THE DATA:
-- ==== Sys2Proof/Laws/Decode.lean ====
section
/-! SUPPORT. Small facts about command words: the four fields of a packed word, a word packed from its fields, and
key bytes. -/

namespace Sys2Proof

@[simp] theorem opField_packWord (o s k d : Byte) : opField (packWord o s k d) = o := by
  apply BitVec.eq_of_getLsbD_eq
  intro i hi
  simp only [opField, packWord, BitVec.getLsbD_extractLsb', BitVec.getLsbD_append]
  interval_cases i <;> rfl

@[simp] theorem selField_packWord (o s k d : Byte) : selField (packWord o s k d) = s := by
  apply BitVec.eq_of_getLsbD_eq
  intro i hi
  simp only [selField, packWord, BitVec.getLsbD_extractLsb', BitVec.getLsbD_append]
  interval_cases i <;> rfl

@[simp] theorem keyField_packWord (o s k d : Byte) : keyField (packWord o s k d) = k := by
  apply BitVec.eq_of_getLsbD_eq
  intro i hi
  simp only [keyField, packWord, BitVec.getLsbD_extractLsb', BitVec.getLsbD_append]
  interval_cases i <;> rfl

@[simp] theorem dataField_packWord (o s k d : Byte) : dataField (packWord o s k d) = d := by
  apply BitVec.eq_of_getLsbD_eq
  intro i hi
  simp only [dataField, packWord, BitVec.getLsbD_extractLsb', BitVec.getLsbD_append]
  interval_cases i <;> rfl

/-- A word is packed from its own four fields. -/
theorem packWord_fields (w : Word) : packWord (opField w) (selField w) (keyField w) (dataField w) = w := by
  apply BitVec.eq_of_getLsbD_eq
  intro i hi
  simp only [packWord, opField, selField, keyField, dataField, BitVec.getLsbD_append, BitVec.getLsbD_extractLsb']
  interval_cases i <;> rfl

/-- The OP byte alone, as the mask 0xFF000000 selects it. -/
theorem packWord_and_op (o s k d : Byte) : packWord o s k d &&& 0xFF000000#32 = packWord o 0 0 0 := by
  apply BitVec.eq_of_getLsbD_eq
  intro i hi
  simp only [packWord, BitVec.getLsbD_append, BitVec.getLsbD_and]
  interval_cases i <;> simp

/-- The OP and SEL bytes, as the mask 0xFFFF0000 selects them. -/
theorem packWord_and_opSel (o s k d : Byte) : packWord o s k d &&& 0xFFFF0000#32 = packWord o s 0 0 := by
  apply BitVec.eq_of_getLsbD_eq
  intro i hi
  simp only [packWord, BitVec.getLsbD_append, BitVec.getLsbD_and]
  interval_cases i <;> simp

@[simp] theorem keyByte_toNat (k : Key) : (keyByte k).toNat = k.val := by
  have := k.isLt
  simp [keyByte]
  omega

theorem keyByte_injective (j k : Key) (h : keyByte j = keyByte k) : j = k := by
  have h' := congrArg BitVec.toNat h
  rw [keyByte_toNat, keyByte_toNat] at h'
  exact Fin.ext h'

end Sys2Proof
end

TASK DESCRIPTION: Output the listing exactly, from first line to last.

OUTPUT BELOW:
-- ==== Sys2Proof/Laws/Decode.lean ====
section
/-! SUPPORT. Small facts about command words: the four fields of a packed word, a word packed from its fields, and
key bytes. -/

namespace Sys2Proof

@[simp] theorem opField_packWord (o s k d : Byte) : opField (packWord o s k d) = o := by
  apply BitVec.eq_of_getLsbD_eq
  intro i hi
  simp only [opField, packWord, BitVec.getLsbD_extractLsb', BitVec.getLsbD_append]
  interval_cases i <;> rfl

@[simp] theorem selField_packWord (o s k d : Byte) : selField (packWord o s k d) = s := by
  apply BitVec.eq_of_getLsbD_eq
  intro i hi
  simp only [selField, packWord, BitVec.getLsbD_extractLsb', BitVec.getLsbD_append]
  interval_cases i <;> rfl

@[simp] theorem keyField_packWord (o s k d : Byte) : keyField (packWord o s k d) = k := by
  apply BitVec.eq_of_getLsbD_eq
  intro i hi
  simp only [keyField, packWord, BitVec.getLsbD_extractLsb', BitVec.getLsbD_append]
  interval_cases i <;> rfl

@[simp] theorem dataField_packWord (o s k d : Byte) : dataField (packWord o s k d) = d := by
  apply BitVec.eq_of_getLsbD_eq
  intro i hi
  simp only [dataField, packWord, BitVec.getLsbD_extractLsb', BitVec.getLsbD_append]
  interval_cases i <;> rfl

/-- A word is packed from its own four fields. -/
theorem packWord_fields (w : Word) : packWord (opField w) (selField w) (keyField w) (dataField w) = w := by
  apply BitVec.eq_of_getLsbD_eq
  intro i hi
  simp only [packWord, opField, selField, keyField, dataField, BitVec.getLsbD_append, BitVec.getLsbD_extractLsb']
  interval_cases i <;> rfl

/-- The OP byte alone, as the mask 0xFF000000 selects it. -/
theorem packWord_and_op (o s k d : Byte) : packWord o s k d &&& 0xFF000000#32 = packWord o 0 0 0 := by
  apply BitVec.eq_of_getLsbD_eq
  intro i hi
  simp only [packWord, BitVec.getLsbD_append, BitVec.getLsbD_and]
  interval_cases i <;> simp

/-- The OP and SEL bytes, as the mask 0xFFFF0000 selects them. -/
theorem packWord_and_opSel (o s k d : Byte) : packWord o s k d &&& 0xFFFF0000#32 = packWord o s 0 0 := by
  apply BitVec.eq_of_getLsbD_eq
  intro i hi
  simp only [packWord, BitVec.getLsbD_append, BitVec.getLsbD_and]
  interval_cases i <;> simp

@[simp] theorem keyByte_toNat (k : Key) : (keyByte k).toNat = k.val := by
  have := k.isLt
  simp [keyByte]
  omega

theorem keyByte_injective (j k : Key) (h : keyByte j = keyByte k) : j = k := by
  have h' := congrArg BitVec.toNat h
  rw [keyByte_toNat, keyByte_toNat] at h'
  exact Fin.ext h'

end Sys2Proof
end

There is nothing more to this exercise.